A child who doesn't like doing math homework may be diagnosed with the mental
illness developmental-arithmetic disorder (No.315.4). A child who argues with
her parents may be diagnosed as having a mental illness called
oppositional-defiant disorder (No.313.8). And people critical of the
legislation now snaking through Congress that purports to "end discrimination
against patients seeking treatment for mental illness" may find themselves
labeled as being in denial and diagnosed with the mental illness called
noncompliance-with-treatment disorder (No.15.81).

The psychiatric diagnoses suggested above are no joke. They represent a few of
the more than 350 "mental disorders" listed in the American Psychiatric
Association's (APA) Diagnostic and Statistical Manual of Mental Disorders
(DSM-IV), the billing bible for mental disorders which commingles neurological
diseases with psychiatric diagnoses. ...

Full text: http://insightmag.com/news/254286.html


The whole article is well worth reading.
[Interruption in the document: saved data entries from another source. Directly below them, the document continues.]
/-- An attempt result (R19). Whether the node was heard follows from the verdict. -/
structure AttemptResult where
  verdict : Verdict
  reply   : Option Reply
  latency : Option Word
  node    : Nat
deriving DecidableEq, Repr

/-- Origin of an exchange with what only that origin carries (R59): the host's class and tag, the sweep index and
the round in which the entry was started, or the profile a PACE announces (R29). -/
inductive Origin where
  | host (cls : QClass) (tag : Half)
  | sweep (index : Nat) (round : Word)
  | probe
  | hunt
  | pace (announced : ProfileSel)
deriving DecidableEq, Repr

/-- The current exchange record (R59), with the superseded mark of R112 and, for a hunt step, whether the hunt that
selected it is still active (R121). -/
structure Current where
  origin     : Origin
  node       : Nat
  code       : Byte
  payload    : List Byte
  retryLimit : Nat
  profile    : ProfileSel
  toggle     : Bool
  attempts   : Nat
  last       : Option AttemptResult
  wentSilent : Bool
  cancelReq  : Bool
  barred     : Bool
  superseded : Bool
  huntLive   : Bool
deriving DecidableEq, Repr

/-- A host exchange of the line queue (R77). -/
structure QEntry where
  tag        : Half
  cls        : QClass
  node       : Nat
  code       : Byte
  payload    : List Byte
  retryLimit : Nat
  seq        : Nat
deriving DecidableEq, Repr

/-- An ended entry of the line queue: its mark and the part time at which the mark was given (R77). -/
structure Ended where
  entry  : QEntry
  mark   : Mark
  finish : Word
deriving DecidableEq, Repr

/-- A set entry of the sweep table (R97). -/
structure SweepEntry where
  node       : Nat
  code       : Byte
  payload    : List Byte
  cadence    : Nat
  phase      : Nat
  retryLimit : Nat
deriving DecidableEq, Repr

/-- The body fields of a slot write (R108): a wire write carries every field, a non-wire write the outcome and the
finish time. -/
inductive SlotBody where
  | wire (outcome : SlotOutcome) (reply : Option Reply) (latency : Option Word) (finish : Word)
  | nonWire (outcome : SlotOutcome) (finish : Word)
deriving DecidableEq, Repr

/-- A queued slot write (R109). -/
structure SlotWrite where
  index : Nat
  addr  : Addr
  stamp : Word
  body  : SlotBody
deriving DecidableEq, Repr

/-- Which of its two grants a slot write in progress is at (R109). -/
inductive SlotPhase where
  | body | stamp
deriving DecidableEq, Repr

/-- A line's sweep-image writer (R109): the pending set in queueing order, and the write in progress. -/
structure Writer where
  waiting : List SlotWrite
  busy    : Option (SlotWrite × SlotPhase)
deriving DecidableEq, Repr

/-- The five statistics counters of a line (R75). -/
structure Stats where
  attempts    : Word
  failed      : Word
  collisions  : Word
  overruns    : Word
  alertPulses : Word
deriving DecidableEq, Repr

/-- The owed line-event flags of a line (R152). -/
structure Owed where
  faulted          : Bool
  drained          : Bool
  sweepWriteFault  : Bool
  sweepOverrun     : Bool
  huntEmpty        : Bool
  alertPulseInDoze : Bool
deriving DecidableEq, Repr

/-- The body of a LINE QUERY completion (R174). -/
structure LineReport where
  run           : RunState
  abandon       : Bool
  engine        : Engine
  profilesValid : Bool
  inForce       : ProfileSel
  pace          : Pace
  urgentDepth   : Nat
  routineDepth  : Nat
  round         : Word
  rosterSize    : Nat
  huntPending   : Bool
  huntActive    : Bool
  held          : Bool
  sweepHalted   : Bool
  stats         : Stats
deriving DecidableEq, Repr

/-- An EXCHANGE completion (R69, R83, R87, R138). `node` is the address, as written for a refused entry. -/
structure ExchangeRec where
  line     : LineId
  outcome  : ExOutcome
  detail   : ExDetail
  tag      : Half
  node     : Nat
  attempts : Nat
  last     : Option AttemptResult
  finish   : Word
deriving DecidableEq, Repr

/-- The body of an ADMIN completion (R163). -/
inductive AdminBody where
  | none
  | node (record : Node)
  | cancel (tag : Half) (count : Nat)
  | line (report : LineReport)
deriving DecidableEq, Repr

/-- Outcome of an ADMIN completion (R163). -/
inductive AdminOutcome where
  | done (body : AdminBody)
  | refused (reason : Reason)
deriving DecidableEq, Repr

/-- An ADMIN completion (R163): the command code, the line byte for a command that names a line, the tag, and the
node byte for a command that names a node. -/
structure AdminRec where
  command : Byte
  line    : Option Byte
  tag     : Half
  node    : Option Byte
  outcome : AdminOutcome
  finish  : Word
deriving DecidableEq, Repr

/-- A completion record of one of the five kinds (R149). -/
inductive Completion where
  | exchange (r : ExchangeRec)
  | admin (r : AdminRec)
  | nodeEvent (line : LineId) (record : Node) (finish : Word)
  | lineEvent (line : LineId) (event : LineEvent) (finish : Word)
  | alert (line : LineId) (node : Nat) (finish : Word)
deriving DecidableEq, Repr

/-! ### The Line Unit -/

/-- What the receiver of a reply is about (R3, R15): in a character whose start bit is confirmed; at mark since a
stop-bit sample; at space after a framing error, waiting for the return to mark; at mark since a return to mark; or between
a transition to space and the sample half a bit time after it, with the time since the transition, if the line is back at
mark the time since that return, and what the transition left of the stop bit before it. -/
inductive Gap where
  | stopped
  | fromSample (periods : Nat)
  | awaitMark
  | fromMark (periods : Nat)
  | edge (periods : Nat) (back : Option Nat) (stop : Nat)
deriving DecidableEq, Repr

/-- The working timers and receive assembler of a Line Engine, in reference clock periods unless said otherwise:
the LEAD wait's length in bit times and the count of mark (R12, R58), the time since the HEADER start edge and whether
the HEADER stop bit has ended (R41), the time since the request's last stop bit and the unconfirmed transition in it
(R13), the captured latency in microseconds (R17), and the reply collected so far with its mark, its total length
once known, the time since the start bit of the character under way was confirmed, and what the receiver is about
(R3, R14, R15). -/
structure Attempt where
  wait       : Nat
  markCount  : Nat
  sent       : Nat
  headerDone : Bool
  window     : Nat
  edge       : Option Nat
  latency    : Option Word
  chars      : List Byte
  mark       : Option FrameMark
  expect     : Option Nat
  since      : Nat
  gap        : Gap
deriving DecidableEq, Repr

/-- The receive pin of a line and the measured run of space (R4): the level, true for space; the run's length in
reference clock periods; and whether the run has had its 22-bit-time effect. -/
structure Wire where
  space  : Bool
  run    : Nat
  marked : Bool
deriving DecidableEq, Repr

/-- A hunt that walks the roster (R118): its cursor, and the addresses at or below the cursor that it has still to step,
for a trusted NODE ADD taken between the cursor and the step then current (R127). -/
structure Walk where
  cursor : Nat
  later  : List Nat
deriving DecidableEq, Repr

/-- All state of one line (00_scope, Blocks). -/
structure Line where
  /-- run state (R55) -/
  run           : RunState
  /-- abandon flag (R92) -/
  abandon       : Bool
  /-- engine state (R57) -/
  engine        : Engine
  /-- current exchange (R59) -/
  current       : Option Current
  /-- engine timers and assembler (R12 to R17) -/
  att           : Attempt
  /-- settle-owed flag (R58) -/
  settleOwed    : Bool
  /-- receive pin and run of space (R4) -/
  wire          : Wire
  /-- Brisk profile, or unset (R21) -/
  brisk         : Option Profile
  /-- Lull profile, or unset (R21) -/
  lull          : Option Profile
  /-- profiles-valid flag (R21) -/
  profilesValid : Bool
  /-- profile in force (R21) -/
  inForce       : ProfileSel
  /-- pace pending (R21) -/
  pace          : Pace
  /-- roster, in ascending address order (R33) -/
  roster        : List Node
  /-- waiting entries of the line queue, in take order (R77) -/
  waiting       : List QEntry
  /-- ended entries of the line queue, in marking order (R77, R79) -/
  ended         : List Ended
  /-- next take sequence (R77) -/
  nextSeq       : Nat
  /-- hold slot (R79) -/
  holdSlot      : Option ExchangeRec
  /-- turn flag (R82) -/
  turn          : Turn
  /-- sweep table (R97) -/
  sweep         : Vector (Option SweepEntry) 48
  /-- image base, or unset (R100) -/
  imageBase     : Option Addr
  /-- round counter (R101) -/
  round         : Word
  /-- round timer: reference clock periods to its deadline, or stopped (R102) -/
  roundTimer    : Option Nat
  /-- due list (R104) -/
  due           : List Nat
  /-- probe list (R43) -/
  probes        : List Nat
  /-- sweep-halted flag (R114) -/
  sweepHalted   : Bool
  /-- sweep-image writer (R109) -/
  writer        : Writer
  /-- hunt-pending (R118) -/
  huntPending   : Bool
  /-- hunt-active with its walk (R118, R127) -/
  hunt          : Option Walk
  /-- owed line events (R152) -/
  owed          : Owed
  /-- statistics counters (R75) -/
  stats         : Stats
deriving DecidableEq, Repr

/-! ### The shared blocks -/

/-- Four things, one for each line. -/
structure Quad (α : Type) where
  q0 : α
  q1 : α
  q2 : α
  q3 : α
deriving DecidableEq, Repr

/-- The values kept from the setup block (R130, R132). Sizes are in entries; wake-on-alert is kept by Power Control. -/
structure Setup where
  adminBase      : Addr
  lineBases      : Quad Addr
  completionBase : Addr
  statusAddr     : Addr
  adminSize      : Nat
  lineSizes      : Quad Nat
  completionSize : Nat
  threshold      : Nat
  holdoff        : Nat
deriving DecidableEq, Repr

/-- A submission ring's state and counts (R133). -/
structure Ring where
  state  : RingState
  posted : Half
  taken  : Half
deriving DecidableEq, Repr

/-- The four interrupt causes, or their enables, in the order of their bits (R159, R187). -/
structure Causes where
  completions : Bool
  ringHalted  : Bool
  partFault   : Bool
  setupFailed : Bool
deriving DecidableEq, Repr

/-- The Part Timer: whether it counts, its count in microseconds, and the reference clock periods of the microsecond
under way (R147). -/
structure PartTimer where
  running : Bool
  count   : Word
  clocks  : Nat
deriving DecidableEq, Repr

/-- Power Control: the power state, wake-on-alert, and the target of the transition in progress (R176). -/
structure PowerControl where
  state      : PowerState
  wake       : Bool
  transition : Option PowerState
deriving DecidableEq, Repr

/-- What the Fetch Unit's read is for (R129, R136). -/
inductive FetchWhat where
  | setup
  | entry (ring : RingId)
deriving DecidableEq, Repr

/-- The Fetch Unit: the request waiting for a grant with its address, and the rotation pointer (R136). A read that
has been granted is the transfer in progress of the Memory Port. -/
structure Fetch where
  request : Option (FetchWhat × Addr)
  pointer : RingId
deriving DecidableEq, Repr

/-- The command in hand of the Admin Unit (R160): a POWER waiting for its transition, or a finished command whose
completion is offered. The condition "taken" ends in the event that begins it. -/
inductive AdminHand where
  | waiting (tag : Half) (target : PowerState)
  | offered (record : AdminRec)
deriving DecidableEq, Repr

/-- The Completion Unit (R141, R142, R150, R153, R154, R157, R158): the holding queue, the counts, the signalled mark,
the status-pending flag, whether the previous write was a completion record, the holdoff timer as reference clock
periods to its deadline, and the admission rotation pointer. -/
structure CompletionUnit where
  holding       : List Completion
  produced      : Half
  consumed      : Half
  mark          : Half
  statusPending : Bool
  prevRecord    : Bool
  holdoff       : Option Nat
  pointer       : Producer
deriving DecidableEq, Repr

/-- A transfer in progress on the Memory Port with its address and, for a write, the bytes it writes there (R144). -/
inductive Transfer where
  | setupRead (addr : Addr)
  | entryRead (ring : RingId) (addr : Addr)
  | recordWrite (addr : Addr) (bytes : List Byte)
  | statusWrite (addr : Addr) (bytes : List Byte)
  | slotBody (line : LineId) (addr : Addr) (bytes : List Byte)
  | slotStamp (line : LineId) (addr : Addr) (bytes : List Byte)
deriving DecidableEq, Repr

/-- The Memory Port: the transfer in progress and the last requester granted (R144). -/
structure Port where
  transfer : Option Transfer
  last     : Requester
deriving DecidableEq, Repr

/-- The whole part. -/
structure State where
  /-- part state (R128) -/
  part        : PartState
  /-- fault reason (R128) -/
  faultReason : FaultReason
  /-- setup error (R131) -/
  setupError  : SetupError
  /-- last reset cause (R184) -/
  resetCause  : ResetCause
  /-- the RESET pin is low (R184) -/
  resetLow    : Bool
  /-- a soft reset waits for the transfer in progress (R146) -/
  softPending : Bool
  /-- SETUP ADDRESS (R185) -/
  setupAddr   : Addr
  /-- cause enables of CONTROL (R183) -/
  enables     : Causes
  /-- interrupt causes (R159) -/
  causes      : Causes
  /-- values held from the setup block (R148) -/
  setup       : Option Setup
  /-- Part Timer (R147) -/
  timer       : PartTimer
  /-- Power Control (R176) -/
  power       : PowerControl
  /-- the admin ring (R133) -/
  adminRing   : Ring
  /-- the exchange rings of lines 0 to 3 (R133) -/
  lineRings   : Quad Ring
  /-- Fetch Unit (R136) -/
  fetch       : Fetch
  /-- command in hand of the Admin Unit (R160) -/
  admin       : Option AdminHand
  /-- Completion Unit (R150) -/
  cu          : CompletionUnit
  /-- Memory Port (R144) -/
  port        : Port
  /-- Line Units 0 to 3 -/
  lines       : Quad Line
  /-- the commands waiting to be taken, first in first out (the model's own) -/
  pending     : List Instr
deriving DecidableEq, Repr

/-! ### Reset values -/

/-- No cause set, or none enabled (R159). -/
def Causes.clear : Causes := ⟨false, false, false, false⟩

/-- All counters 0 (R55, R76). -/
def Stats.zero : Stats := ⟨0, 0, 0, 0, 0⟩

/-- No event owed (R152). -/
def Owed.clear : Owed := ⟨false, false, false, false, false, false⟩

/-- An engine with no wait, no frame and nothing assembled (R3, R70). -/
def Attempt.clear : Attempt :=
  { wait := 0, markCount := 0, sent := 0, headerDone := false, window := 0, edge := none, latency := none,
    chars := [], mark := none, expect := none, since := 0, gap := .stopped }

/-- An undriven line, at mark with no run of space (12.3). -/
def Wire.idle : Wire := ⟨false, 0, false⟩

/-- A line after a power-on, hard or soft reset (R21, R33, R45, R55, R77, R79, R82, R86, R97, R100 to R104, R109,
R115, R118, R152). -/
def Line.reset : Line :=
  { run := .quiet, abandon := false, engine := .off, current := none, att := Attempt.clear, settleOwed := false,
    wire := Wire.idle, brisk := none, lull := none, profilesValid := false, inForce := .brisk, pace := .none,
    roster := [], waiting := [], ended := [], nextSeq := 0, holdSlot := none, turn := .sweep,
    sweep := Vector.replicate 48 none, imageBase := none, round := 0, roundTimer := none, due := [], probes := [],
    sweepHalted := false, writer := ⟨[], none⟩, huntPending := false, hunt := none, owed := Owed.clear,
    stats := Stats.zero }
A couple more quotes:


The pending proposals would expand the 1996 legislation to require that caps, or limitations on [insurance benefits] coverage, be the same for mental illnesses as those provided for medical illnesses, in the name of so-called mental-health parity. When it comes to "mental illness" and "medical illness" however, there is no scientific parity between the two schools of thought. That is, only one is based in physical science. ...



... one might even ask the surgeon general how he could make the statement that "mental disorders collectively account for more than 15 percent of the overall burden of disease" when he admits later in the report that there is no physical proof thus far of mental disease in any of the psychiatric diagnoses.



According to Wiseman, "Numerous studies show psychiatrists tend strongly to use health-insurance benefits up to the point that they are exhausted, at which point the patient is declared cured. ...In this legislation, the government is saying that if there's a million-dollar cap on treating a patient's cancer then there has to be a million-dollar cap on treating shyness when it is called social-anxiety disorder. So once the person gets 'treated,' the bill reaches the cap and they're pronounced cured. Such diagnoses will run insurance costs into the stratosphere.